Each of these UAVs could be equipped with different -but complementary- sensors. For instance, in forest fire detection, one low-payload UAV is equipped with a simple sensor to perform a first detection of potential alarms. These alarms are used to command other UAVs equipped with specific fire confirmation sensors that are specifically sent to the location of the potential alarm. The data gathered by all the UAVs is combined using data fusion techniques for automatically confirming or discarding the alarm. Some research projects such as COMETS have been devoted to exploiting these types of multi-UAV synergies. Furthermore, the results from UAV perception could also be combined with results of the processing performed with static cameras. For instance, when the network of static cameras detects a potential alarm, an UAV is launched for alarm confirmation.
In fire monitoring UAVs equipped with visual and infrared cameras can execute automatic image processing and interpretation methods in order to compute in real-time the fire-front location, geometry and speed. In this case the advantages of the sensor and actuator network approach are even more evident. Each UAV of the fleet is assigned to a certain zone of the fire and can perform detailed monitoring of the fire zone, resulting in higher spatial resolutions and higher fire measurements frequencies, which directly impact on improving safety and efficiency of fire-fighting.
Technology by itself is useless without a clear advantage that justifies its use.
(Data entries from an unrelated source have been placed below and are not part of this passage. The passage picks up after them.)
-- ==== Sys2Proof/Machine/Classify.lean ====
section
/-! DEFINITION. The pseudo-instruction `classify` (R108): the block's Sub-ID packet classifier as a program sees
it, 31 requests and no request code of its own. -/

namespace Sys2Proof.Machine

/-- The requests `classify len=<n>` expands to, in the row order of R96 (R108). -/
def classifySteps (len : Word) : List HostStep :=
  Kind.all.map (fun k => HostStep.request (isRequest k len))

/-- Serve the `is_` requests of a list of kinds one after the other: the first kind whose request returned
`flag = 1`, and the state after the last request; `none` when an outcome is no next state. A request that returns
no flag counts as one that did not return 1: DESIGN CHOICE (log 16), since with `len > BUF_CAP` every request raises
`CAPACITY_ERROR` and R108 gives no result. -/
def classifyFrom (len : Word) : List Kind → State → Option (Option Kind × State)
  | [], s => some (none, s)
  | k :: ks, s =>
    match exec (isOf len k) s with
    | .next t =>
      match classifyFrom len ks t with
      | some (found, u) => some (if t.rsp.flag = some true then some k else found, u)
      | none => none
    | .fault _ => none
    | .refused _ => none

/-- `classify` (R108): the kind whose `is_` request returned 1, or `none`, with the state after the 31 requests. With
`len > BUF_CAP` the kind is `none` by the model's choice (log 16); the errors and the mark are R504's and R507's. -/
def classify (len : Word) (s : State) : Option (Option Kind × State) := classifyFrom len Kind.all s

end Sys2Proof.Machine
end

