/-! ## The position map -/

/-- Whole groups are kept (R64): the addresses below `4k` are those of the positions below `4k`. -/
theorem lt_iff_exists_position {k a : Nat} : a < 4 * k ↔ ∃ p < 4 * k, addrOf p = a := by
  constructor
  · exact fun h => ⟨addrOf a, (addrOf_lt a k).mpr h, addrOf_addrOf a⟩
  · rintro ⟨p, hp, rfl⟩
    exact (addrOf_lt p k).mpr hp

theorem addrOf_group (g : Nat) {j : Nat} (h : j < 4) : addrOf (4 * g + j) = 4 * g + (3 - j) := by
  unfold addrOf
  omega

theorem cursorAdvance_iterate (i p : Nat) : cursorAdvance^[i] (cursorAt p) = cursorAt (p + i) := by
  induction i with
  | zero => rfl
  | succ i ih => rw [Function.iterate_succ_apply', ih, cursorAdvance_cursorAt, Nat.add_assoc]

/-- Settles O33: the cursor stays the cursor of a position, which each advance moves by one. -/
theorem cursorWalksThePositions : Obligations.CursorWalksThePositions := by
  refine ⟨fun _ => rfl, by decide, fun p i => ?_⟩
  rw [cursorAdvance_iterate, cursorAddr_cursorAt]

/-- Settles O34: the map is an involution, hence a bijection, and maps each group to itself. -/
theorem positionMapReversesEachGroup : Obligations.PositionMapReversesEachGroup :=
  ⟨Function.Involutive.bijective addrOf_addrOf, addrOf_addrOf, fun g _ => addrOf_group g,
    fun _ _ => lt_iff_exists_position⟩

/-! ## What a written stream determines -/

/-- The bytes at a stream's own addresses do not depend on the memory before it was written. -/
theorem read_writeStream_congr (m m' : Memory) (bs : List Byte) {p i : Nat} (h : i < bs.length) :
    (writeStream m p bs).read (addrOf (p + i)) = (writeStream m' p bs).read (addrOf (p + i)) := by
  rw [read_writeStream m bs p i h, read_writeStream m' bs p i h]

section WholeGroups

variable {bs : List Byte} {k x : Nat} (hlen : bs.length = 4 * k)
include hlen

/-- A stream of `k` whole groups from position 0 writes no address from `4k` up. -/
theorem read_writeStream_groups_other (m : Memory) (hx : 4 * k ≤ x) : (writeStream m 0 bs).read x = m.read x := by
  refine read_writeStream_other m bs fun i hi hxi => ?_
  rw [hlen, ← addrOf_lt, ← Nat.zero_add i, ← hxi] at hi
  omega

/-- A stream of `k` whole groups from position 0 writes every address below `4k`. -/
theorem read_writeStream_groups_congr (m m' : Memory) (hx : x < 4 * k) :
    (writeStream m 0 bs).read x = (writeStream m' 0 bs).read x := by
  obtain ⟨i, hi, rfl⟩ := lt_iff_exists_position.mp hx
  rw [← Nat.zero_add i]
  exact read_writeStream_congr m m' bs (hlen ▸ hi)

end WholeGroups

/-- A framed message is `L / 4` whole groups. -/
theorem frameMessage_bodyOf_length (k : Kind) (a : Args) :
    (frameMessage (bodyOf k a)).length = 4 * (((bodyOf k a).length + 4) / 4) := frameMessage_length _
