-- ==== Sys2Proof/Config.lean ====
section
/-!
DEFINITION. What the spec leaves to the part, to a named external standard, or open. Every constant here is opaque:
no proof can see a value of it. notes/assumptions/ names each one.
-/
namespace Sys2Proof.Config

/-- Where the spec fixes no value, the value is this function of a counter that the step reads and advances
(State.freeCount). -/
opaque freeValue : Nat → W64

/-- SHA-384, which the spec names (R395, R398, R482, R491) and does not define. -/
opaque sha384 : List Byte → BitVec 384
/-- ECDSA P-384 verification of a signature over a digest under a public key (R395). -/
opaque ecdsaVerify : List Byte → BitVec 384 → List Byte → Bool
/-- ECDSA P-384 signature of a digest with the part's watermark key (R483, R492). -/
opaque watermarkSign : BitVec 384 → List Byte
/-- Noward's public key in the Steward ROM (R396, R471). -/
opaque nowardKey : List Byte
/-- Noward's debug-authority public key (R498, R471). -/
opaque debugAuthorityKey : List Byte
/-- The Noward root and the Noward KL64 product authority certificate, in DER (R483). -/
opaque rootCertificate : List Byte
opaque authorityCertificate : List Byte
/-- The device certificate in DER, as a function of its subject serial number (R483). -/
opaque deviceCertificate : List Byte → List Byte
/-- Whether the hexadecimal digits of that serial number are capitals (R483). -/
opaque hexCapitals : Bool
/-- AES-256-GCM encryption as NIST SP 800-38D defines it: key, IV, additional data, plaintext to ciphertext (R444). -/
opaque gcmEncrypt : BitVec 256 → BitVec 96 → List Byte → List Byte → List Byte
/-- The AES-256-GCM tag of key, IV, additional data and ciphertext (R444). -/
opaque gcmTag : BitVec 256 → BitVec 96 → List Byte → List Byte → BitVec 128
/-- AES-256-GCM decryption: key, IV, additional data, ciphertext to plaintext (R444). -/
opaque gcmDecrypt : BitVec 256 → BitVec 96 → List Byte → List Byte → List Byte
/-- What a ring port's key slot holds before the Steward has installed a key in it (R444; notes/assumptions/157.md). -/
opaque absentRingKey : BitVec 256
/-- The key that a ring key record seals, when it unseals with the watermark key (R493): ephemeral public key and
sealed bytes to the 256-bit key. -/
opaque unsealRingKey : List Byte → List Byte → Option (BitVec 256)
/-- The crypto engine's random source (R498), as a function of the number of challenges made. -/
opaque randomNonce : Nat → BitVec 384

/-- Bits [55:0] of the serial number fused at manufacture (R472, R490). -/
opaque serialNumber : BitVec 56
/-- The ROM version that STW_ID.ROMV reports (R490). -/
opaque romVersion : BitVec 16
/-- The bytes of the Steward ROM, whose digest MR0 takes (R482). -/
opaque romBytes : List Byte
/-- Noward's JEDEC manufacturer code, reported by IDCODE (R494). -/
opaque jedecCode : BitVec 11

/-- The bytes of an owner key record that its signature block covers, and of a ring key record (R474, R493). -/
opaque ownerKeyBytes : OwnerKeyRecord → List Byte
opaque ringKeyBytes : RingKeyRecord → List Byte
/-- The records that the argument bytes of an in-band command hold (R486, R488). -/
opaque ownerKeyOf : List Byte → Option OwnerKeyRecord
opaque ringKeyOf : List Byte → Option RingKeyRecord
/-- The owner configuration block's parts, whose places R481 does not give beyond its magic and byte 9: where its signature
block begins, if it is well formed; flags; salt; password hash; ring key records. -/
opaque cfgSigned : List Byte → Option Nat
opaque cfgFlags : List Byte → BitVec 8
opaque cfgSalt : List Byte → BitVec 128
opaque cfgHash : List Byte → Option (BitVec 384)
opaque cfgRingKeys : List Byte → List RingKeyRecord
/-- The vendor base version of a base microcode image (R66, R398, R476). -/
opaque baseVersion : List Byte → BitVec 16

/-- Noward's PCI-SIG vendor ID and the revision ID, read in configuration space (R452, R485). -/
opaque vendorId : BitVec 16
opaque revisionId : BitVec 8
/-- The signature of an SPDM response over the transcript of its connection, which DSP0274 defines: the requester's nonce and a
count that stands for the transcript (R484). -/
opaque spdmSignature : BitVec 256 → Nat → List Byte
/-- The versions that Get MCTP Version Support reports (R485). -/
opaque mctpVersions : List Byte

/-- Every other register of configuration space, by function and byte offset, which the PCIe specification and the host's
settings fix (R452, R453). -/
opaque configReg : Nat → Nat → BitVec 32

/-- The code of an event in the error log, for the model's own numbering of the events that R491 lists. -/
opaque logCode : Nat → BitVec 16
/-- The 40 detail bytes of a log entry, as a function of its sequence number (R491). -/
opaque logDetail : Nat → BitVec 320

/-- The status with which a customer DSU routine of Tenant mode ends at a local word that Tenant mode may not touch: one of
those of R176 (R42, R165). -/
opaque dsuBoundStatus : Fin 10

/-- What a nano-word reads of an instruction field that its layout does not have, by layout and field (R383). -/
opaque absentField : Nat → Nat → W64

end Sys2Proof.Config
end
I am convinced that similarly as sensor and actuator networks are already revolutionizing other applications and sectors, the above examples are just the tip of the iceberg of how a technology with countless potential uses can be applied in forest-fire perception. It is not science fiction; many of these technologies are mature and have demonstrated their feasibility in close-to-operational conditions. Many of the techniques and technologies have been developed in the robotics, multi-robot, sensors and data fusion domains in the last years and are already available. Others, on the other hand, are still to be analyzed, explored, implemented, experimented and validated. It is a responsibility for us to keep researching and to offer the society the best scientific and technological tools to preserve our environment and our forests.